The Fair Tax Mark is an accreditation awarded by the Fair Tax Foundation Limited, a not-for-profit community benefit society, incorporated 18 February 2014, company number IP032308. It was developed by a collaboration of tax justice, corporate social responsibility and ethical consumerism experts.

A Fair Tax Mark certified business demonstrates a substantive commitment to responsible tax conduct, financial transparency and beneficial ownership disclosure. There must be a binding tax policy that explicitly shuns tax avoidance and the artificial use of tax havens, and no recent evidence of contradicting activities. The focus of the accreditation is corporate income tax.

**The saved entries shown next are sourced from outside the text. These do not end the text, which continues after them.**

/-- R161, R155, R384: a parcel's budgets allow work of a task type on some cores more. No energy budget applies to
management's (R431). -/
def State.budgetOk (s : State) (p : Parcel) (tt : TaskType) (cores : List Nat) : Bool :=
  let held := (s.workgroups.filter fun w => w.parcel == some p.id).map (·.core)
  decide ((tt.banks 0).length ≤ p.maxBanks) && decide ((held ++ cores).dedup.length ≤ p.maxCores)
    && decide (tt.scratch ≤ p.maxScratch)
    && !(p.energy != 0 && decide (p.terrace < 16) && decide (p.energy < s.energyShare p.id))

/-- R161: the first core that fits. -/
def State.firstCore (s : State) (p : Parcel) (tt : TaskType) : Option (Nat × Room) :=
  (s.searchCores p.terrace).findSome? fun i =>
    if s.budgetOk p tt [i] then (s.roomOn p.terrace i tt).map fun r => (i, r) else none

/-- Room for each of some cores. -/
def State.roomsOn (s : State) (t : Nat) (tt : TaskType) : List Nat → Option (List (Nat × Room))
  | [] => some []
  | i :: is =>
    match s.roomOn t i tt, s.roomsOn t tt is with
    | some r, some rs => some ((i, r) :: rs)
    | _, _ => none

/-- R154, R421: the cores of a cooperative set of n members in group g, when its clusters exist and take
work. -/
def State.setCores (s : State) (t n g : Nat) : Option (List Nat) :=
  let cs := (List.range n).filterMap fun m =>
    ((s.clusterOfLogical t (4 * g + m / 4)).filter (s.takesWork t)).map fun k =>
      4 * k + m % 4
  if cs.length = n then some cs else none

/-- R154: where a set goes. -/
def State.firstGroup (s : State) (p : Parcel) (tt : TaskType) (n : Nat) : Option (List (Nat × Room)) :=
  (List.range 64).findSome? fun g =>
    (s.setCores p.terrace n g).bind fun cs =>
      if s.budgetOk p tt cs then s.roomsOn p.terrace tt cs else none

/-! ## Starting canes (R19, R153, R165, R170, R321) -/

/-- R19: a cane at the entry of its kernel. -/
def Cane.start (id wg idx core slot stripe : Nat) (ext : Nat × Nat) (nreg priv linear : Nat) (pc : Dword)
    (cycle : Nat) (stamp : List Nat) : Cane :=
  { Cane.zero with
    id := id, live := true, idx := idx, wg := wg, core := core, slot := slot, pc := pc, priv := priv,
    lfsr := 0x9E370000#32 ^^^ BitVec.ofNat 32 (linear % 2048 * 32 + idx), seen := stamp, nreg := nreg,
    stripe := stripe, ext0 := ext, readyAt := cycle }

/-- A cane to place: its number, and what its start differs from R19 in. -/
structure Newcomer where
  idx : Nat
  change : Cane → Cane

/-- Canes of a kernel's entry. -/
def entryCanes (n : Nat) : List Newcomer := (List.range n).map fun i => ⟨i, id⟩

/-- R26, R161, R22, R206: a core takes a workgroup: bank map, dictionary, instruction cache, and the L1 effect
of the acquire its canes start with. -/
def State.prepareCore (s : State) (i : Nat) (tt : TaskType) (r : Room) (t : Nat) (launch : Option Nat) :
    State :=
  let k := if s.coreEmpty i then (s.core i).prepared tt else s.core i
  let d : DictSlot :=
    ⟨tt.dict.map fun o => (t, o), ((tt.dict.bind fun o => (s.image t).dicts[o]?).getD [])⟩
  let k := match r.load with
    | some 0 => { k with dict0 := d }
    | some _ => { k with dict1 := d }
    | none => k
  let k := if k.launch = launch then k else { k with icache := [], launch := launch }
  s.setCore i { k with l1 := [] }
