/-- The checks of a workgroup instruction: the limits of R188's table, then, where the cane has a lane at all, that it
runs no exit routine (R317) and the instruction's own traps. -/
def State.groupChecks (s : State) (bad : Bool) (own : List (Bool × Cause)) : List (Bool × Cause) :=
  [s.wide, (bad, .illegalEncoding)]
    ++ if s.cur.unguarded = 0 then [] else (s.cur.routine == .exit, .illegalEncoding) :: own

/-! ## Barriers (R189, R190, R422) -/

/-- R189: the place of a barrier of the issuing cane, if the cane takes part in one. -/
def State.barrierOf (s : State) (scope num : Nat) : Option BarrierId :=
  let c := s.cur
  let w := s.wgOf c
  if scope = 1 then some ⟨1, c.wg, num⟩
  else if scope = 2 then (if w.parcel.isSome && w.member.isSome then some ⟨2, w.setId, num⟩ else none)
  else if scope ≤ 5 then w.parcel.map fun p => ⟨scope, p, num⟩
  else none

/-- A barrier as it stands. -/
def State.barrier (s : State) (b : BarrierId) : Barrier :=
  (s.barriers.find? fun x => x.bar == b).getD ⟨b, 0, [], [], []⟩

/-- R190: a write of a cane is performed at a scope. -/
def Flight.performed (f : Flight) (scope : Nat) : Bool :=
  if scope = 1 then f.l2Acked || !f.inWcnt else if scope ≤ 3 then f.l2Acked else f.acked

/-- R190: the writes of a cane that are not performed at a scope. -/
def State.unperformed (s : State) (cane scope : Nat) : List Nat :=
  (s.flights.filter fun f => f.cane == some cane && !f.performed scope).map (·.id)

/-- R189, R422: a cane's arrival is recorded, with what its die has issued or applied, and a full generation
completes. -/
def State.arrive (s : State) (cane : Cane) (b : BarrierId) : State :=
  let x := s.barrier b
  let clock := s.causal (dieOfCore cane.core)
  let x := { x with arrived := cane.id :: x.arrived, past := joinClocks x.past clock }
  ({ s with barriers := x :: s.barriers.filter fun y => y.bar != b } : State).checkBarriers

/-- R189, R212: the issuing cane arrives: at once when its loads have returned and its writes are performed at the
barrier's scope, or at the wider one of a FENCE release before it (R228), else when they have and are. -/
def State.beginArrival (s : State) (b : BarrierId) : State :=
  let c := s.cur
  let g := (s.barrier b).gen
  let s := s.updCur fun c => { c with arrivals := ⟨b, g⟩ :: c.arrivals.filter fun a => a.bar != b }
  let scope := max b.scope (c.fenceScope.getD 0)
  let ws := s.unperformed c.id scope
  if ws = [] && c.outstanding == 0 then s.arrive c b
  else { s with nextId := s.nextId + 1,
                pendingArrivals := s.pendingArrivals ++ [⟨s.nextId, c.id, b, g, scope, c.outstanding, ws⟩] }

/-- R189: the generation that the issuing cane has arrived in and that has not completed. -/
def State.pendingGen (s : State) (b : BarrierId) : Option Nat :=
  (s.cur.arrivals.find? fun a => a.bar == b && decide ((s.barrier b).gen ≤ a.gen)).map (·.gen)

/-- R189: BAR.ARR. -/
def execBarArr (m : Marks) (c : BitVec 3) (n : BitVec 4) (s : State) : Out :=
  let b := s.barrierOf c.toNat n.toNat
  s.attempt (s.groupChecks (c = 0#3 || decide (5 < c.toNat)) [(b.isNone, .illegalEncoding)])
    (if s.cur.unguarded = 0 then s.finishOnce m
     else match b with
      | none => s.finishOnce m
      | some b =>
        match s.pendingGen b with
        | some g => s.park (.barrier b g)
        | none => (s.beginArrival b).finishOnce m)

/-- R190, R422: the end of a BAR.WAIT: an acquire at the barrier's scope. -/
def State.barrierPassed (s : State) (m : Marks) (b : BarrierId) : State :=
  let past := (s.barrier b).done
  if !s.acquirable b.scope past then (s.parksAs 6).park (.press 0)
  else
    ((s.updCur fun c => { c with arrivals := c.arrivals.filter (fun a => a.bar != b),
                                 seen := joinClocks c.seen past }).acquireL1 b.scope).finishOnce m

/-- R189: BAR.WAIT. -/
def execBarWait (m : Marks) (c : BitVec 3) (n : BitVec 4) (s : State) : Out :=
  let b := s.barrierOf c.toNat n.toNat
  s.attempt (s.groupChecks (c = 0#3 || decide (5 < c.toNat)) [(b.isNone, .illegalEncoding)])
    (if s.cur.unguarded = 0 then s.finishOnce m
     else match b with
      | none => s.finishOnce m
      | some b =>
        let s := if s.cur.arrivals.any fun a => a.bar == b then s else s.beginArrival b
        match s.pendingGen b with
        | some g => s.park (.barrier b g)
        | none => s.barrierPassed m b)

/-- R189: the loads before an arrival have returned, and the writes are performed at its scope. -/
def State.arrivalDue (s : State) (a : PendingArrival) : Bool :=
  a.loads == 0 && a.stores.all fun n => !(s.flights.any fun f => f.id == n && !f.performed a.scope)
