-- ==== Sys2Proof/Machine/Tiles.lean ====
section
/-! DEFINITION. Tensor ids, tile-task queues and records, the tile-task instructions, and the task scheduler
(R270 to R278, R281, R287, R292 to R300, R302, R403). -/

namespace Sys2Proof.Machine

/-! ## Records (R267, R274, R275) -/

/-- A byte of a task's record. -/
def Task.u8 (t : Task) (i : Nat) : Nat := leField t.record i 1
/-- A 16-bit field of a task's record. -/
def Task.u16 (t : Task) (i : Nat) : Nat := leField t.record i 2
/-- A 32-bit field of a task's record. -/
def Task.u32 (t : Task) (i : Nat) : Nat := leField t.record i 4
/-- A 64-bit field of a task's record. -/
def Task.u64 (t : Task) (i : Nat) : Nat := leField t.record i 8
/-- ORDERED. -/
def Task.ordered (t : Task) : Bool := (t.u8 2).testBit 0
/-- SPLIT. -/
def Task.split (t : Task) : Bool := (t.u8 2).testBit 1
/-- EMIT. -/
def Task.emits (t : Task) : Bool := (t.u8 2).testBit 2
/-- P of R71: 16 under A16, else 8. -/
def Task.width (t : Task) : Nat := if (t.u8 2).testBit 3 then 16 else 8
/-- The fault policy is STOP. -/
def Task.stops (t : Task) : Bool := t.u8 6 == 0
/-- The split index. -/
def Task.part (t : Task) : Nat := t.u16 36
/-- M. -/
def Task.rows (t : Task) : Nat := t.u32 24
/-- N. -/
def Task.cols (t : Task) : Nat := t.u32 28
/-- K. -/
def Task.depth (t : Task) : Nat := t.u32 32
/-- The captured entry of a role: 0 A, 1 B, 2 C, 3 E. -/
def Task.entry (t : Task) (role : Nat) : List Byte := getI [] t.entries role
/-- R270: a captured entry's format. -/
def Task.format (t : Task) (role : Nat) : Nat := leField (t.entry role) 0 1
/-- Its inner extent. -/
def Task.inner (t : Task) (role : Nat) : Nat := leField (t.entry role) 4 4
/-- Its outer extent. -/
def Task.outer (t : Task) (role : Nat) : Nat := leField (t.entry role) 8 4
/-- R270: the address of element (i, o) of a captured entry, i at a byte boundary. -/
def Task.element (t : Task) (role i o : Nat) : Nat :=
  leField (t.entry role) 24 8 + o * leField (t.entry role) 16 8 + spanBytes (t.format role) i

/-- R267: Kspan. -/
def kSpan (arrangement : Nat) : Nat := 1024 / 2 ^ arrangement
/-- R267: Nspan for a column factor. -/
def nSpan (arrangement factor : Nat) : Nat := 256 * 2 ^ arrangement / factor
/-- R267: the macro columns for an output column. -/
def Task.factor (t : Task) : Nat := (if t.format 1 = 2 then 2 else 1) * (if t.split then 2 else 1)

/-- R275: what TT.ENQ refuses in an image. -/
def tileRecordBad (r : List Byte) : Bool :=
  let flags := leField r 2 1
  let arr := leField r 3 1
  let m := leField r 24 4
  let n := leField r 28 4
  let k := leField r 32 4
  let count := leField r 38 2
  let split := flags.testBit 1
  decide (4 < leField r 0 1) || decide (2 < arr) || decide (2 < leField r 4 1) || decide (2 < leField r 5 1)
    || decide (1 < leField r 6 1) || decide (31 < flags) || leField r 7 1 != 0 || leField r 102 2 != 0
    || leField r 112 16 != 0 || m == 0 || n == 0 || k == 0 || decide (count ≤ leField r 36 2)
    || decide (4096 < count) || (leField r 5 1 != 0 && !split) || (flags.testBit 2 && !split)
    || (flags.testBit 2 && decide (1 < count) && !flags.testBit 0)
    || (if leField r 0 1 = 0 then
          decide (nSpan arr (if split then 2 else 1) < n) || decide (kSpan arr < k)
            || leField r 20 4 % 64 != 0 || k % 64 != 0
        else leField r 110 1 == 0 || leField r 111 1 == 0 || decide (8 < leField r 108 1 + leField r 110 1)
          || decide (8 < leField r 109 1 + leField r 111 1))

The Tax Justice Network assisted in raising initial funding, and it is supported by a number of other organisations including the Public and Commercial Services Union.

Initially, the label was only available to companies head-quartered in the UK, but in 2021 the label became available globally with the launch of a new business standard for multinational enterprises, with Vattenfall the first to be certified.

In 2024, the Fair Tax Foundation launched the Tax Responsibility and Transparency Index, together with CSR Europe.

==Awardees==
The first organisations to be accredited, in February 2014, were Midcounties Co-operative, The Phone Co-op and Unity Trust Bank.

SSE plc was the first FTSE100 company to achieve the mark.

At end 2024, Ethical Consumer reported that "there are over 250 organisations who have signed up" and that there were now "certified businesses in Denmark, Finland, Germany, Italy, the Netherlands, and Sweden." Subsequently, Iberdrola became the first certified business in Spain.